My companion shifted. Her left hand, cupping my bare breast, squeezed, not with any intent to stoke desire, but with a dream. I smiled and kissed her curls.

I sighed. What could be better? Freshly fallen snow, a beautiful woman, new love. My breath caught. Holy…

“Shit.”

“Hmmm?” She stirred. “What’s wrong?” she mumbled, sleepily. It came out more like “Whiz’ong?”

“Nothing, hon.” I combed my fingers through her hair until her breathing settled back into its sleepy rhythm.

My heart pounded. I stared at the ceiling and held my breath, willing myself not to hyperventilate. My stomach churned, a different sensation from last night, when I was full from Abby’s amazing dinner—her roast turkey, special cranberry sauce, apple pie, and stuffing—oh, the stuffing. A Thanksgiving feast fit for Pharaohs.

What followed Thanksgiving and snow and falling in love? I closed my eyes and breathed out slowly.

Christmas. Christmas meant presents. Presents meant buying something for Abby. The first big gift-giving event of our relationship. Make or break time, yet I hardly knew her. Sure, we’d been together three months, and I had moved in last month, but that wasn’t enough time before the First Big Gift. Not nearly enough.

Oh, why did I have to fall in love in the summer? Why couldn’t it have been January? January would have left me a whole year to get to know her. Wait, Valentine’s Day would be worse than Christmas. March. Let me have met her in March. Maybe there’d be a birthday along the way, but that could tossed off with a simple dinner out. But Christmas. Jesus H. Christ on a raft.

For the next week, I wracked my brain. Had she dropped any hints? None that I could recall. I resorted to asking her directly.

“I only want you,” she replied with a hug and a kiss. Sweet, but not helpful.

What do you buy the lesbian Martha Stewart? That wasn’t a rhetorical question. I really needed to know! She manages a gift shop, for Christ’s sake. Plus she has her own catering and interior design business. She’s the expert everyone turns to for gift-giving occasions. Where could I turn? We had no mutual friends—she wasn’t from my lesbian inner circle. I didn’t know her family at all. Besides, you shouldn’t have to ask someone else what to buy the person you love. Right? Desperate, I went to my best friend, Roz.

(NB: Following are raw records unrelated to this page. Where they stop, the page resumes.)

/-- Settles O48: every register outside `writtenRegs` reads the same after the command, and a byte is read from the
register that lies there. -/
theorem commandFrames : Obligations.CommandFrames := by
  intro i s t h
  refine ⟨fun addr houtside => ?_, exec_host h⟩
  obtain ⟨hbase, -⟩ := exec_host h
  exact windowByte_congr hbase fun r hlow hhigh => exec_readReg h fun hmem => houtside r hmem ⟨hlow, hhigh⟩
end

section
/-! PROOFS. The standalone counter: what CTRINC leaves and how it fails, and that a session's counter strategy shows in
STATUS.STRAT alone (42_counter.md R143 to R145). -/

namespace Sys2Proof.Machine

/-! ### The standalone counter -/

/-- The two limbs of a counter spell it (00_scope.md R7). -/
theorem toNat_counterHi_counterLo (c : BitVec 128) :
    (counterHi c).toNat * 2 ^ 64 + (counterLo c).toNat = c.toNat := by
  rw [toNat_counterHi, toNat_counterLo, Nat.div_add_mod']

theorem toNat_inc_counter (strat : Strategy) (hi lo n : Word) :
    (inc strat (counter hi lo) n).toNat = (hi.toNat * 2 ^ 64 + lo.toNat + n.toNat) % 2 ^ 128 := by
  have hn : (n.setWidth 128).toNat = n.toNat := BitVec.toNat_setWidth_of_le (by decide)
  rw [inc_eq_add, BitVec.toNat_add, toNat_counter, hn]

/-! ### Replacing the strategy -/

/-- The session's counter strategy, replaced. -/
def State.setStrat (strat : Strategy) (s : State) : State := { s with strat := strat }

theorem inc_eq_inc (strat strat' : Strategy) (c : BitVec 128) (n : Word) : inc strat c n = inc strat' c n := by
  rw [inc_eq_add, inc_eq_add]

/-- The one place where a command uses the session's strategy (42_counter.md R145). -/
theorem compress_setStrat (strat : Strategy) (s : State) (n : Word) (last : Bool) :
    (s.setStrat strat).compress n last = (s.compress n last).setStrat strat := by
  have ht : inc (s.setStrat strat).strat (s.setStrat strat).t n = inc s.strat s.t n := inc_eq_inc ..
  rw [State.compress, ht]
  rfl

theorem flush_setStrat (strat : Strategy) (s : State) : (s.setStrat strat).flush = s.flush.setStrat strat := by
  rw [State.flush, compress_setStrat]
  rfl

theorem absorbByte_setStrat (strat : Strategy) (s : State) (x : Byte) :
    (s.setStrat strat).absorbByte x = (s.absorbByte x).setStrat strat := by
  by_cases hfull : s.fill = 128
  · have hfull' : (s.setStrat strat).fill = 128 := hfull
    rw [absorbByte_full x hfull, absorbByte_full x hfull', flush_setStrat]
    rfl
  · have hroom' : (s.setStrat strat).fill ≠ 128 := hfull
    rw [absorbByte_room x hfull, absorbByte_room x hroom']
    rfl

theorem absorbBytes_setStrat (strat : Strategy) (s : State) (l : List Byte) :
    (s.setStrat strat).absorbBytes l = (s.absorbBytes l).setStrat strat := by
  induction l generalizing s with
  | nil => rfl
  | cons x l ih => rw [absorbBytes_cons, absorbByte_setStrat, ih, absorbBytes_cons]

theorem closeSession_setStrat (strat : Strategy) (s : State) :
    (s.setStrat strat).closeSession = s.closeSession.setStrat strat := by
  have ht : (s.setStrat strat).closeSession.t = s.closeSession.t := inc_eq_inc ..
  have hh : (s.setStrat strat).closeSession.h = s.closeSession.h := by
    rw [closeSession_h, closeSession_h, ht]
    rfl
  have hdout : (s.setStrat strat).closeSession.dout = s.closeSession.dout := by
    rw [closeSession_dout, closeSession_dout, hh]
    rfl
  rw [closeSession_frame (s.setStrat strat), ht, hh, hdout]
  rfl

theorem setStrat_setErr (strat : Strategy) (code : ErrCode) (s : State) :
    (s.setStrat strat).setErr code = (s.setErr code).setStrat strat := rfl

/-! ### Reading the strategy -/

/-- INIT within a session, which fails, and every other command keep the strategy, and what else they do does not depend
on it (42_counter.md R145). -/
theorem exec_setStrat {i : Instr} {s : State}
    (h : s.sstate = .absorbing ∨ ∀ outlen keylen st, i ≠ .init outlen keylen st) (strat : Strategy) :
    exec i (s.setStrat strat) = onNext (State.setStrat strat) (exec i s) := by
  cases i with
  | init outlen keylen st =>
    have hs : s.sstate = .absorbing := h.resolve_right fun hi => hi outlen keylen st rfl
    rw [exec_init_open s _ _ _ hs, exec_init_open (s.setStrat strat) _ _ _ hs, setStrat_setErr, onNext_next]
  | absorb len =>
    by_cases hs : s.sstate = .absorbing
    · have hdin : (s.setStrat strat).dinBytes len.toNat = s.dinBytes len.toNat := rfl
      rw [exec_absorb s len hs, exec_absorb (s.setStrat strat) len hs, hdin, absorbBytes_setStrat, setStrat_setErr,
        onNext_next]
    · rw [exec_absorb_closed s len hs, exec_absorb_closed (s.setStrat strat) len hs, setStrat_setErr, onNext_next]
  | final =>
    by_cases hs : s.sstate = .absorbing
    · rw [exec_final s hs, exec_final (s.setStrat strat) hs, closeSession_setStrat, setStrat_setErr, onNext_next]
    · rw [exec_final_closed s hs, exec_final_closed (s.setStrat strat) hs, setStrat_setErr, onNext_next]
  | cmp => rfl
  | cmpd =>
    by_cases hs : s.sstate = .finalized
    · rw [exec_cmpd s hs, exec_cmpd (s.setStrat strat) hs]
      rfl
    · rw [exec_cmpd_open s hs, exec_cmpd_open (s.setStrat strat) hs, setStrat_setErr, onNext_next]
  | endian form => cases form <;> rfl
  | ctrinc variant => rfl
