-- ==== Sys2Proof/Syntax.lean ====
section
/-! DEFINITION. The operation set WFD-ops 1.0: one constructor per row of spec/opcode_table.json (30_encoding.md R81, R82,
R91), and the input pins of 30_encoding.md R80 as a record. -/

namespace Sys2Proof

/-- The fourteen rows of the opcode table, in the table's order. Six operations (30_encoding.md R81), then the eight
sub-operations of `SMP` and `END` (R82), which have the words of `SMP` and `END` and are told apart by `PHASE` alone. -/
inductive Instr where
  /-- `RST` (40_control_ops.md R100). -/
  | rst
  /-- `START` (40_control_ops.md R101), operands `cfg_vhigh`, `cfg_vlow`, `cfg_reverse`, `cfg_invert`, `cfg_verbose`. -/
  | start (vh vl : BitVec Config.sw) (rev inv verb : Bool)
  /-- `SMPE` (40_control_ops.md R108), operand `s_data`. -/
  | smpe (d : BitVec Config.sw)
  /-- `END` (40_control_ops.md R111). -/
  | endOp
  /-- `SMP` (40_control_ops.md R110), operand `s_data`. -/
  | smp (d : BitVec Config.sw)
  /-- `NOP` (40_control_ops.md R102). -/
  | nop
  /-- `SMP.PH1` (41_preamble_detector.md R120, R121). -/
  | smpPh1 (d : BitVec Config.sw)
  /-- `SMP.PH2` (41_preamble_detector.md R122 to R124). -/
  | smpPh2 (d : BitVec Config.sw)
  /-- `SMP.PH3` (42_pulse_classifier.md R140, R141). -/
  | smpPh3 (d : BitVec Config.sw)
  /-- `SMP.X` (40_control_ops.md R103). -/
  | smpX (d : BitVec Config.sw)
  /-- `END.PH1` (40_control_ops.md R104). -/
  | endPh1
  /-- `END.PH2` (40_control_ops.md R105). -/
  | endPh2
  /-- `END.PH3` (40_control_ops.md R106). -/
  | endPh3
  /-- `END.X` (40_control_ops.md R107). -/
  | endX
  deriving DecidableEq, Repr

/-- The input pins except `clk`, sampled at one rising edge, for any `SW` (30_encoding.md R80; decision D2). -/
structure Pins (sw : Nat) where
  sData : BitVec sw
  cfgVhigh : BitVec sw
  cfgVlow : BitVec sw
  cfgReverse : Bool
  cfgInvert : Bool
  cfgVerbose : Bool
  sValid : Bool
  sEnd : Bool
  start : Bool
  rst : Bool
  deriving DecidableEq, Repr

end Sys2Proof
end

“Does she like to cook?” Roz isn’t known for her power of observation.

We stood at a butcher block table, under a forest of hanging, gleaming copper pots in a kitchen that while not large looked as though Abby had walked into Williams-Sonoma, held out a credit card, and said, “Outfit me.” This was Abby’s kitchen. Our kitchen, she was always saying since I moved in. I still didn’t know where the butter knives were. Hell, I didn’t know what a butter knife was.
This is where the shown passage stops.